:: What is expected ::
Of the lines in the data below, write out exactly those from the one holding "decodeWord (wordOfCall ids (.setMode" through the one holding "decodes to it. -/", both included.

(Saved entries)

/-- 60_exceptions.md R100: on a stream of command words a step completes and leaves a stream of command words. -/
theorem step_completes {s : State} (h : ∀ b ∈ s.pending, b.toNat < 64) :
    ∃ t, step s = .next t ∧ ∀ b ∈ t.pending, b.toNat < 64 := by
  cases hp : s.pending with
  | nil => exact ⟨s, step_of_idle hp, h⟩
  | cons b rest =>
    rw [hp, List.forall_mem_cons] at h
    obtain ⟨hb, hrest⟩ := h
    have hstep := step_of_decode (hp ▸ decode_cons_of_lt hb rest)
    obtain ⟨t, ht⟩ := exec_completes (decodeWord (b.extractLsb' 0 6)) (s.setPending rest)
    exact ⟨t, hstep.trans ht, by rwa [exec_pending_eq ht]⟩

/-! ## The stored level of CLOCK -/

/-- 10_state.md R33: no command reads `clock`. What it answers from a state in which that level alone was replaced is
what it answers from the state itself, but for the level. -/
theorem Effect.setClock {i : Instr} {s t : State} (h : Effect i s t) (v : LogicLevel) :
    ∃ w, Effect i (s.setClock v) (t.setClock w) := by
  cases h with
  | clkL _ => exact ⟨.low, effect_iff.2 rfl⟩
  | latched hlatch => exact ⟨v, .latched hlatch⟩
  | commit hlatch => exact ⟨v, .commit (s := s.setClock v) hlatch⟩
  | clockOnly hq => exact ⟨.high, .clockOnly (s := s.setClock v) hq⟩
  | overrun hq hfull => exact ⟨.high, .overrun (s := s.setClock v) hq hfull⟩
  | capture hq hfull => exact ⟨.high, .capture (s := s.setClock v) hq hfull⟩
  | modeAgain sel m hdone => exact ⟨v, .modeAgain sel m hdone⟩
  | modeFirst sel m hdone => exact ⟨v, .modeFirst sel m (s := s.setClock v) hdone⟩
  | _ => exact ⟨v, effect_iff.2 rfl⟩

theorem step_setClock {s t : State} (h : step s = .next t) (v : LogicLevel) :
    ∃ w, step (s.setClock v) = .next (t.setClock w) := by
  rcases step_cases s with ⟨hp, e⟩ | ⟨b, rest, -, ⟨i, -, hdec, e⟩ | ⟨-, e⟩⟩
  · cases e.symm.trans h
    exact ⟨v, step_of_idle hp⟩
  · obtain ⟨w, hw⟩ := (effect_iff.2 (e.symm.trans h)).setClock v
    exact ⟨w, (step_of_decode (s := s.setClock v) hdec).trans hw.exec_eq⟩
  · cases e.symm.trans h

/-- A run of `n + 1` steps that completes is a step and a run of `n` steps. -/
theorem run_succ_eq_next {n : Nat} {s t : State} (h : Sys2Proof.core.run (n + 1) s = .next t) :
    ∃ u, step s = .next u ∧ Sys2Proof.core.run n u = .next t := by
  cases hu : step s with
  | next u => exact ⟨u, rfl, (run_succ hu).symm.trans h⟩
  | fault f => cases f
  | refused r =>
    simp only [Host.Core.run, show Sys2Proof.core.step s = step s from rfl, hu] at h
    cases h

theorem run_setClock {n : Nat} {s t : State} (h : Sys2Proof.core.run n s = .next t) (v : LogicLevel) :
    ∃ w, Sys2Proof.core.run n (s.setClock v) = .next (t.setClock w) := by
  induction n generalizing s v with
  | zero => cases h; exact ⟨v, rfl⟩
  | succ n ih =>
    obtain ⟨u, hstep, hrun⟩ := run_succ_eq_next h
    obtain ⟨w, hw⟩ := step_setClock hstep v
    obtain ⟨w', hw'⟩ := ih hrun w
    exact ⟨w', (run_succ hw).trans hw'⟩

/-! ## The obligations -/

/-- Settles O4: a step takes a byte off the stream and carries out a command, and both keep the state well formed. -/
theorem everyStepKeepsStatesWellFormed : Obligations.EveryStepKeepsStatesWellFormed :=
  fun _ _ hs h => hs.step h

/-- Settles O5: the state a run answers is well formed, which bounds the cursor. -/
theorem cursorStaysInRangeAlongEveryRun : Obligations.CursorStaysInRangeAlongEveryRun := fun _ _ _ hs h =>
  have ht := hs.run h
  ⟨ht.neg_one_le_cursor, ht.cursor_le_top, ht.stations_length, run_board_eq h⟩

/-- Settles O43, by induction on the steps: each answers the same but for `clock`. -/
theorem storedClockIsUnobservable : Obligations.StoredClockIsUnobservable := by
  intro n s t v h
  obtain ⟨w, hw⟩ := run_setClock h v
  exact ⟨t.setClock w, hw, rfl⟩

/-- Settles O6: no step changes the board. -/
theorem boardIsTheSameAlongEveryRun : Obligations.BoardIsTheSameAlongEveryRun :=
  fun _ _ _ h => run_board_eq h

/-- Settles O13, by induction on the words: a step carries out the first word's command, and no command looks at the
bytes that are left. -/
theorem stepsOnAWordStreamCarryOutItsCommands : Obligations.StepsOnAWordStreamCarryOutItsCommands := by
  intro ws rest
  induction ws with
  | nil => intro s h; rw [← show s.pending = rest from h]; rfl
  | cons c ws ih =>
    intro s h
    have hdec : decode s.pending = .ok (decodeWord c, ws.map carrierOfWord ++ rest) :=
      h ▸ decode_carrierOfWord_cons c _
    obtain ⟨t, ht, ht', -⟩ := exec_pending (decodeWord c) (s.setPending (ws.map carrierOfWord ++ rest)) rest
    have hrun : Sys2Proof.core.run (ws.length + 1) s = Sys2Proof.core.run ws.length t :=
      run_succ ((step_of_decode hdec).trans ht)
    exact (hrun.trans (ih t (exec_pending_eq ht))).trans (runCommands_cons ht').symm

/-- Settles O55, by induction on the steps: each completes and leaves command words only. -/
theorem noRunOfCommandWordsIsStopped : Obligations.NoRunOfCommandWordsIsStopped := by
  intro n
  induction n with
  | zero => exact fun s _ => ⟨s, rfl⟩
  | succ n ih =>
    intro s h
    obtain ⟨u, hstep, hu⟩ := step_completes h
    obtain ⟨t, ht⟩ := ih u hu
    exact ⟨t, (run_succ hstep).trans ht⟩

/-- Settles O2: by the definition of the reset state. -/
theorem machineStartsInTheResetStateOfTheOpenBoard : Obligations.MachineStartsInTheResetStateOfTheOpenBoard :=
  ⟨rfl, fun b => ⟨State.resetFor_board b, State.resetFor_pending b⟩⟩

/-- 10_state.md section 9: the reset state is well formed on every board. -/
theorem State.resetFor_wf (b : Board) : (State.resetFor b).WF where
  neg_one_le_cursor := by rw [State.resetFor_cursor]; omega
  cursor_le_top := Int.le_refl _
  stations_length := List.length_replicate
  pinLevel_canonical := PinTable.wf_nil
  pinDir_canonical := PinTable.wf_nil
  pinLevel_agrees := fun _ => rfl
  pinDir_agrees := fun _ => rfl

/-- Settles O3: on every board, and bytes presented do not matter. -/
theorem resetStateIsWellFormed : Obligations.ResetStateIsWellFormed :=
  ⟨fun b bs => (State.resetFor_wf b).setPending bs, State.resetFor_wf Config.board⟩

/-- Settles O11: the upper two bits of a byte are zero exactly below 0x40. -/
theorem carrierBytesAreWordsWithZeroUpperBits : Obligations.CarrierBytesAreWordsWithZeroUpperBits :=
  fun _ _ rest hp => ⟨fun hb => step_of_decode (hp ▸ decode_cons_of_lt hb rest), step_of_not_command hp⟩

/-- Settles O12: the two cases of a step that is not refused. -/
theorem stepRunsTheDecodedCommand : Obligations.StepRunsTheDecodedCommand :=
  ⟨fun _ _ _ => step_of_decode, fun _ => step_of_idle⟩

end Sys2Proof.Machine
end

section
/-! PROOFS. The statements about words and their commands (30_encoding.md sections 1 to 4) and about the assembler's
lines (section 6). -/
namespace Sys2Proof.Machine

/-! ## From a command to its word and back -/

/-- 30_encoding.md R65, R69: the word of a well-formed command decodes to that command. -/
theorem decodeWord_encode (i : Instr) (h : i.wellFormed = true) : decodeWord (encode i) = i := by
  cases i with
  | data v => exact Laws.RoundTrip.data v h
  | latchL => exact Laws.RoundTrip.latchL h
  | latchH => exact Laws.RoundTrip.latchH h
  | clkL => exact Laws.RoundTrip.clkL h
  | clkH => exact Laws.RoundTrip.clkH h
  | oe v => exact Laws.RoundTrip.oe v h
  | dataa v => exact Laws.RoundTrip.dataa v h
  | wrxFive v => exact Laws.RoundTrip.wrxFive v h
  | wrxSixSeven sel v => exact Laws.RoundTrip.wrxSixSeven sel v h
  | read v sel => exact Laws.RoundTrip.read v sel h
  | mode sel m => exact Laws.RoundTrip.mode sel m h
  | rsvd c => exact Laws.RoundTrip.rsvd c h

/-- The word of a READ or MODE call is the canonical word of its command (30_encoding.md R64). -/
theorem decodeWord_wordOfCall_read (ids : PinIds) (pin : PinNumber) :
    decodeWord (wordOfCall ids (.read pin)) = .read 0#1 (selOf ids pin) :=
  decodeWord_encode (.read 0#1 (selOf ids pin)) rfl

theorem decodeWord_wordOfCall_setMode (ids : PinIds) (pin : PinNumber) (m : PinMode) :
    decodeWord (wordOfCall ids (.setMode pin m)) = .mode (selOf ids pin) m :=
  decodeWord_encode (.mode (selOf ids pin) m) rfl

/-- 30_encoding.md R60: `op` stands in front of `v` and `sel`. -/
theorem opField_packWord (op : BitVec 2) (v : BitVec 1) (sel : Selector) : opField (packWord op v sel) = op := by
  revert op v sel; decide

/-- The word of a write call decodes by the pin's selector and the level (30_encoding.md R64, R65). -/
theorem decodeWord_wordOfCall_write (ids : PinIds) (pin : PinNumber) (v : LogicLevel) :
    decodeWord (wordOfCall ids (.write pin v)) = decodeWrite v (selOf ids pin) := by
  have hpack : ∀ sel : Selector, decodeWord (packWord 0b00#2 (bitOfLevel v) sel) = decodeWrite v sel := by
    cases v <;> decide
  exact hpack _

/-! ## Words as the table's arithmetic -/

/-- 30_encoding.md section 6: a word of the write rows is its selector plus 8 for the level High. -/
theorem packWord_write_eq (v : BitVec 1) (sel : Selector) :
    packWord 0b00#2 v sel = sel.setWidth 6 + 8#6 * v.setWidth 6 := by
  revert v sel; decide

theorem packWord_read_eq (sel : Selector) : packWord 0b01#2 0#1 sel = 0x10#6 + sel.setWidth 6 := by
  revert sel; decide

theorem packWord_mode_eq (v : BitVec 1) (sel : Selector) :
    packWord 0b10#2 v sel = 0x20#6 + 8#6 * v.setWidth 6 + sel.setWidth 6 := by
  revert v sel; decide

/-! ## The obligations -/

/-- Settles O9: the carrier byte keeps the word, and the word of a well-formed command decodes to it. -/
theorem decodeOfEncodeIsTheCommand : Obligations.DecodeOfEncodeIsTheCommand := by
  intro i rest h
  rw [encodeCarrier, decode_carrierOfWord_cons, decodeWord_encode i h]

:: Exercise solution ::
    decodeWord (wordOfCall ids (.setMode pin m)) = .mode (selOf ids pin) m :=
  decodeWord_encode (.mode (selOf ids pin) m) rfl

/-- 30_encoding.md R60: `op` stands in front of `v` and `sel`. -/
theorem opField_packWord (op : BitVec 2) (v : BitVec 1) (sel : Selector) : opField (packWord op v sel) = op := by
  revert op v sel; decide

/-- The word of a write call decodes by the pin's selector and the level (30_encoding.md R64, R65). -/
theorem decodeWord_wordOfCall_write (ids : PinIds) (pin : PinNumber) (v : LogicLevel) :
    decodeWord (wordOfCall ids (.write pin v)) = decodeWrite v (selOf ids pin) := by
  have hpack : ∀ sel : Selector, decodeWord (packWord 0b00#2 (bitOfLevel v) sel) = decodeWrite v sel := by
    cases v <;> decide
  exact hpack _

/-! ## Words as the table's arithmetic -/

/-- 30_encoding.md section 6: a word of the write rows is its selector plus 8 for the level High. -/
theorem packWord_write_eq (v : BitVec 1) (sel : Selector) :
    packWord 0b00#2 v sel = sel.setWidth 6 + 8#6 * v.setWidth 6 := by
  revert v sel; decide

theorem packWord_read_eq (sel : Selector) : packWord 0b01#2 0#1 sel = 0x10#6 + sel.setWidth 6 := by
  revert sel; decide

theorem packWord_mode_eq (v : BitVec 1) (sel : Selector) :
    packWord 0b10#2 v sel = 0x20#6 + 8#6 * v.setWidth 6 + sel.setWidth 6 := by
  revert v sel; decide

/-! ## The obligations -/

/-- Settles O9: the carrier byte keeps the word, and the word of a well-formed command decodes to it. -/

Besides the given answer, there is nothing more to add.